§ Data for this task:
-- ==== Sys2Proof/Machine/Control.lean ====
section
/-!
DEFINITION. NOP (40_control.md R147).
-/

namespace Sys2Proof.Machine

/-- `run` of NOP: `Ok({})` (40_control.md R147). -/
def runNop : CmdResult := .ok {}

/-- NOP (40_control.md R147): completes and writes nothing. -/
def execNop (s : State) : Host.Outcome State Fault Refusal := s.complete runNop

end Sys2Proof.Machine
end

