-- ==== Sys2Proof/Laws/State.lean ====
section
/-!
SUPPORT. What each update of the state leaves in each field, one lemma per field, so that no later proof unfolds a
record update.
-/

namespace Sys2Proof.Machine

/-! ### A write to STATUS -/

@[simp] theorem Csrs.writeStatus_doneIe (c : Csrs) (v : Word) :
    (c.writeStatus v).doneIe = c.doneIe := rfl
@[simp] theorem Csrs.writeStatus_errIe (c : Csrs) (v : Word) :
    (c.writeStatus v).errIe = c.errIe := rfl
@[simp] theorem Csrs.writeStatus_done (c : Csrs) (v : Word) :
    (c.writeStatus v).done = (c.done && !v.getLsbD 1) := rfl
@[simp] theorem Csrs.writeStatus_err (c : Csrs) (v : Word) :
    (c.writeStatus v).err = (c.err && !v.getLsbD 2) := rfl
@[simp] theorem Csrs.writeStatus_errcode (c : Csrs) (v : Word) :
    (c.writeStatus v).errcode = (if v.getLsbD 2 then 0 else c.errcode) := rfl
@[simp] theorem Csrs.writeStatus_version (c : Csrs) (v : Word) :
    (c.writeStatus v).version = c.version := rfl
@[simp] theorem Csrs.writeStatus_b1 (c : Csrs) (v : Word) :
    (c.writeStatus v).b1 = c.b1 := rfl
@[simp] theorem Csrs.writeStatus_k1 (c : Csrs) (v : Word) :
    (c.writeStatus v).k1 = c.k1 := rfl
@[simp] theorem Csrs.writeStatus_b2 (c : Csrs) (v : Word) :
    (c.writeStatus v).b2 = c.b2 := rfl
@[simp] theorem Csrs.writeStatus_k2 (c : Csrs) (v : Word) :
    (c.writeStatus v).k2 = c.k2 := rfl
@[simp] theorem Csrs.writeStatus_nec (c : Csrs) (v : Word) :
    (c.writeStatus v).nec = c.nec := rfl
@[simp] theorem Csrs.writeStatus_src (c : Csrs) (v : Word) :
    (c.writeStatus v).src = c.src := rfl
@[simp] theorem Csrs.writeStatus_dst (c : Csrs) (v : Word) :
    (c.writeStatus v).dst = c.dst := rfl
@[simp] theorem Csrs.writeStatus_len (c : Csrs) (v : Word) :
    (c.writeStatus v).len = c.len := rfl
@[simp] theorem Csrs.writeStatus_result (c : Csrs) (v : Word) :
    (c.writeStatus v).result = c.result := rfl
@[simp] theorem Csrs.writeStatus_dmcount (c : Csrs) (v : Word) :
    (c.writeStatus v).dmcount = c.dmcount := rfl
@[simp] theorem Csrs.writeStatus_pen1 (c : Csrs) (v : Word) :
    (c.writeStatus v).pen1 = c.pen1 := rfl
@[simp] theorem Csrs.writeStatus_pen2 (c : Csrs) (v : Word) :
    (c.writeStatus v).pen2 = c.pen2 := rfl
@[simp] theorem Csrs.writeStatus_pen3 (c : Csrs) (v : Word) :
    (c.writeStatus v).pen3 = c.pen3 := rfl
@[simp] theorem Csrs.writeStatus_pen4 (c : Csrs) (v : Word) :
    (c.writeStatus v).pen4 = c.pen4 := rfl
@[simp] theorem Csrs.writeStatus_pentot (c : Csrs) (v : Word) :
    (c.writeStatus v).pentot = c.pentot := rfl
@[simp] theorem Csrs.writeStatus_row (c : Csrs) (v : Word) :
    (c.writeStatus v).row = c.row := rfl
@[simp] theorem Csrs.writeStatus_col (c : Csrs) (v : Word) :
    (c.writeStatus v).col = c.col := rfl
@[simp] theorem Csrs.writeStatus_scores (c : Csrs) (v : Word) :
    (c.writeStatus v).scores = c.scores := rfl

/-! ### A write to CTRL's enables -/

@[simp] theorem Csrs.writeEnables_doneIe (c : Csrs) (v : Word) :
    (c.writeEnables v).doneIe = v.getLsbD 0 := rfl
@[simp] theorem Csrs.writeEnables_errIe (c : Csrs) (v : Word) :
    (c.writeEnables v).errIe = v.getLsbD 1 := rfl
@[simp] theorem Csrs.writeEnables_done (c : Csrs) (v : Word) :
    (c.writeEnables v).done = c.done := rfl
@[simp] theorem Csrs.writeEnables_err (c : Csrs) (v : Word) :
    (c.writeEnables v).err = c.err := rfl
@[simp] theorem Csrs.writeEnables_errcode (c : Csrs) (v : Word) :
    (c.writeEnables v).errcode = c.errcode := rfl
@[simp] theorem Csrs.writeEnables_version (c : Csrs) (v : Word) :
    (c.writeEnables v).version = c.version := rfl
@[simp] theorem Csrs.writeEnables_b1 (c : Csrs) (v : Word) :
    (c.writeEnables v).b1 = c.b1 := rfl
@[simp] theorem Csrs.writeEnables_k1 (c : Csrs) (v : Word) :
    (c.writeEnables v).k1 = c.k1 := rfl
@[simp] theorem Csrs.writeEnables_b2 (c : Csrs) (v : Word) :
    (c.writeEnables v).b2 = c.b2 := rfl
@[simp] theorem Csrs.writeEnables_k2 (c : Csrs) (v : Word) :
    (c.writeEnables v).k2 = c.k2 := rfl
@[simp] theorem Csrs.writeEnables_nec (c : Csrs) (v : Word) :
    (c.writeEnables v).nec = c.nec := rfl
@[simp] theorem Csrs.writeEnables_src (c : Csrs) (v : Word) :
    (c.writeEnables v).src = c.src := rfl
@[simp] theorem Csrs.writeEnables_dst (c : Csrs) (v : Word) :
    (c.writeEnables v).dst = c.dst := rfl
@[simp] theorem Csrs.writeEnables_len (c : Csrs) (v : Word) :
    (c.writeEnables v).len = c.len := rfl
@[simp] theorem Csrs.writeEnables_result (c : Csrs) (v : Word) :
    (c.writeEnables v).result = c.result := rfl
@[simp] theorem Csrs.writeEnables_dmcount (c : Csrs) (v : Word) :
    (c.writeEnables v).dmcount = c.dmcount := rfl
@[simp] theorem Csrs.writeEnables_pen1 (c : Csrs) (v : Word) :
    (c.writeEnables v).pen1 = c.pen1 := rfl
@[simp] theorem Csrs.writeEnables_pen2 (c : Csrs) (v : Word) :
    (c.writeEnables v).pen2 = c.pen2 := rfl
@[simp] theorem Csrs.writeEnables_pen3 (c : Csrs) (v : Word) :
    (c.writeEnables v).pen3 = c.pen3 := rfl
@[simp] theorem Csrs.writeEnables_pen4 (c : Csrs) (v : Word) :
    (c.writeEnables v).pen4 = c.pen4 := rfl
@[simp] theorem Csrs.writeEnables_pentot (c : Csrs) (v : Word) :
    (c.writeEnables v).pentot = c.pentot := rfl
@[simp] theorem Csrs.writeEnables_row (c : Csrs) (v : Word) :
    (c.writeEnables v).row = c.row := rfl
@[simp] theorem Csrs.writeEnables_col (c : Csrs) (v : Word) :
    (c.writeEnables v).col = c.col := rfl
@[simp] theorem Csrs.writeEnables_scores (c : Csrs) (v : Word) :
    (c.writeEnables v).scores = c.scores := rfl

§ Directions for this task:
Set down the full listing once more, exactly as written.

§ Finished exercise:
-- ==== Sys2Proof/Machine/Control.lean ====
section
/-!
DEFINITION. NOP (40_control.md R147).
-/

namespace Sys2Proof.Machine

/-- `run` of NOP: `Ok({})` (40_control.md R147). -/
def runNop : CmdResult := .ok {}

/-- NOP (40_control.md R147): completes and writes nothing. -/
def execNop (s : State) : Host.Outcome State Fault Refusal := s.complete runNop

end Sys2Proof.Machine
end

-- ==== Sys2Proof/Laws/State.lean ====
section
/-!
SUPPORT. What each update of the state leaves in each field, one lemma per field, so that no later proof unfolds a
record update.
-/

namespace Sys2Proof.Machine

/-! ### A write to STATUS -/

@[simp] theorem Csrs.writeStatus_doneIe (c : Csrs) (v : Word) :
    (c.writeStatus v).doneIe = c.doneIe := rfl
@[simp] theorem Csrs.writeStatus_errIe (c : Csrs) (v : Word) :
    (c.writeStatus v).errIe = c.errIe := rfl
@[simp] theorem Csrs.writeStatus_done (c : Csrs) (v : Word) :
    (c.writeStatus v).done = (c.done && !v.getLsbD 1) := rfl
@[simp] theorem Csrs.writeStatus_err (c : Csrs) (v : Word) :
    (c.writeStatus v).err = (c.err && !v.getLsbD 2) := rfl
@[simp] theorem Csrs.writeStatus_errcode (c : Csrs) (v : Word) :
    (c.writeStatus v).errcode = (if v.getLsbD 2 then 0 else c.errcode) := rfl
@[simp] theorem Csrs.writeStatus_version (c : Csrs) (v : Word) :
    (c.writeStatus v).version = c.version := rfl
@[simp] theorem Csrs.writeStatus_b1 (c : Csrs) (v : Word) :
    (c.writeStatus v).b1 = c.b1 := rfl
@[simp] theorem Csrs.writeStatus_k1 (c : Csrs) (v : Word) :
    (c.writeStatus v).k1 = c.k1 := rfl
@[simp] theorem Csrs.writeStatus_b2 (c : Csrs) (v : Word) :
    (c.writeStatus v).b2 = c.b2 := rfl
@[simp] theorem Csrs.writeStatus_k2 (c : Csrs) (v : Word) :
    (c.writeStatus v).k2 = c.k2 := rfl
@[simp] theorem Csrs.writeStatus_nec (c : Csrs) (v : Word) :
    (c.writeStatus v).nec = c.nec := rfl
@[simp] theorem Csrs.writeStatus_src (c : Csrs) (v : Word) :
    (c.writeStatus v).src = c.src := rfl
@[simp] theorem Csrs.writeStatus_dst (c : Csrs) (v : Word) :
    (c.writeStatus v).dst = c.dst := rfl
@[simp] theorem Csrs.writeStatus_len (c : Csrs) (v : Word) :
    (c.writeStatus v).len = c.len := rfl
@[simp] theorem Csrs.writeStatus_result (c : Csrs) (v : Word) :
    (c.writeStatus v).result = c.result := rfl
@[simp] theorem Csrs.writeStatus_dmcount (c : Csrs) (v : Word) :
    (c.writeStatus v).dmcount = c.dmcount := rfl
@[simp] theorem Csrs.writeStatus_pen1 (c : Csrs) (v : Word) :
    (c.writeStatus v).pen1 = c.pen1 := rfl
@[simp] theorem Csrs.writeStatus_pen2 (c : Csrs) (v : Word) :
    (c.writeStatus v).pen2 = c.pen2 := rfl
@[simp] theorem Csrs.writeStatus_pen3 (c : Csrs) (v : Word) :
    (c.writeStatus v).pen3 = c.pen3 := rfl
@[simp] theorem Csrs.writeStatus_pen4 (c : Csrs) (v : Word) :
    (c.writeStatus v).pen4 = c.pen4 := rfl
@[simp] theorem Csrs.writeStatus_pentot (c : Csrs) (v : Word) :
    (c.writeStatus v).pentot = c.pentot := rfl
@[simp] theorem Csrs.writeStatus_row (c : Csrs) (v : Word) :
    (c.writeStatus v).row = c.row := rfl
@[simp] theorem Csrs.writeStatus_col (c : Csrs) (v : Word) :
    (c.writeStatus v).col = c.col := rfl
@[simp] theorem Csrs.writeStatus_scores (c : Csrs) (v : Word) :
    (c.writeStatus v).scores = c.scores := rfl

/-! ### A write to CTRL's enables -/

@[simp] theorem Csrs.writeEnables_doneIe (c : Csrs) (v : Word) :
    (c.writeEnables v).doneIe = v.getLsbD 0 := rfl
@[simp] theorem Csrs.writeEnables_errIe (c : Csrs) (v : Word) :
    (c.writeEnables v).errIe = v.getLsbD 1 := rfl
@[simp] theorem Csrs.writeEnables_done (c : Csrs) (v : Word) :
    (c.writeEnables v).done = c.done := rfl
@[simp] theorem Csrs.writeEnables_err (c : Csrs) (v : Word) :
    (c.writeEnables v).err = c.err := rfl
@[simp] theorem Csrs.writeEnables_errcode (c : Csrs) (v : Word) :
    (c.writeEnables v).errcode = c.errcode := rfl
@[simp] theorem Csrs.writeEnables_version (c : Csrs) (v : Word) :
    (c.writeEnables v).version = c.version := rfl
@[simp] theorem Csrs.writeEnables_b1 (c : Csrs) (v : Word) :
    (c.writeEnables v).b1 = c.b1 := rfl
@[simp] theorem Csrs.writeEnables_k1 (c : Csrs) (v : Word) :
    (c.writeEnables v).k1 = c.k1 := rfl
@[simp] theorem Csrs.writeEnables_b2 (c : Csrs) (v : Word) :
    (c.writeEnables v).b2 = c.b2 := rfl
@[simp] theorem Csrs.writeEnables_k2 (c : Csrs) (v : Word) :
    (c.writeEnables v).k2 = c.k2 := rfl
@[simp] theorem Csrs.writeEnables_nec (c : Csrs) (v : Word) :
    (c.writeEnables v).nec = c.nec := rfl
@[simp] theorem Csrs.writeEnables_src (c : Csrs) (v : Word) :
    (c.writeEnables v).src = c.src := rfl
@[simp] theorem Csrs.writeEnables_dst (c : Csrs) (v : Word) :
    (c.writeEnables v).dst = c.dst := rfl
@[simp] theorem Csrs.writeEnables_len (c : Csrs) (v : Word) :
    (c.writeEnables v).len = c.len := rfl
@[simp] theorem Csrs.writeEnables_result (c : Csrs) (v : Word) :
    (c.writeEnables v).result = c.result := rfl
@[simp] theorem Csrs.writeEnables_dmcount (c : Csrs) (v : Word) :
    (c.writeEnables v).dmcount = c.dmcount := rfl
@[simp] theorem Csrs.writeEnables_pen1 (c : Csrs) (v : Word) :
    (c.writeEnables v).pen1 = c.pen1 := rfl
@[simp] theorem Csrs.writeEnables_pen2 (c : Csrs) (v : Word) :
    (c.writeEnables v).pen2 = c.pen2 := rfl
@[simp] theorem Csrs.writeEnables_pen3 (c : Csrs) (v : Word) :
    (c.writeEnables v).pen3 = c.pen3 := rfl
@[simp] theorem Csrs.writeEnables_pen4 (c : Csrs) (v : Word) :
    (c.writeEnables v).pen4 = c.pen4 := rfl
@[simp] theorem Csrs.writeEnables_pentot (c : Csrs) (v : Word) :
    (c.writeEnables v).pentot = c.pentot := rfl
@[simp] theorem Csrs.writeEnables_row (c : Csrs) (v : Word) :
    (c.writeEnables v).row = c.row := rfl
@[simp] theorem Csrs.writeEnables_col (c : Csrs) (v : Word) :
    (c.writeEnables v).col = c.col := rfl
@[simp] theorem Csrs.writeEnables_scores (c : Csrs) (v : Word) :
    (c.writeEnables v).scores = c.scores := rfl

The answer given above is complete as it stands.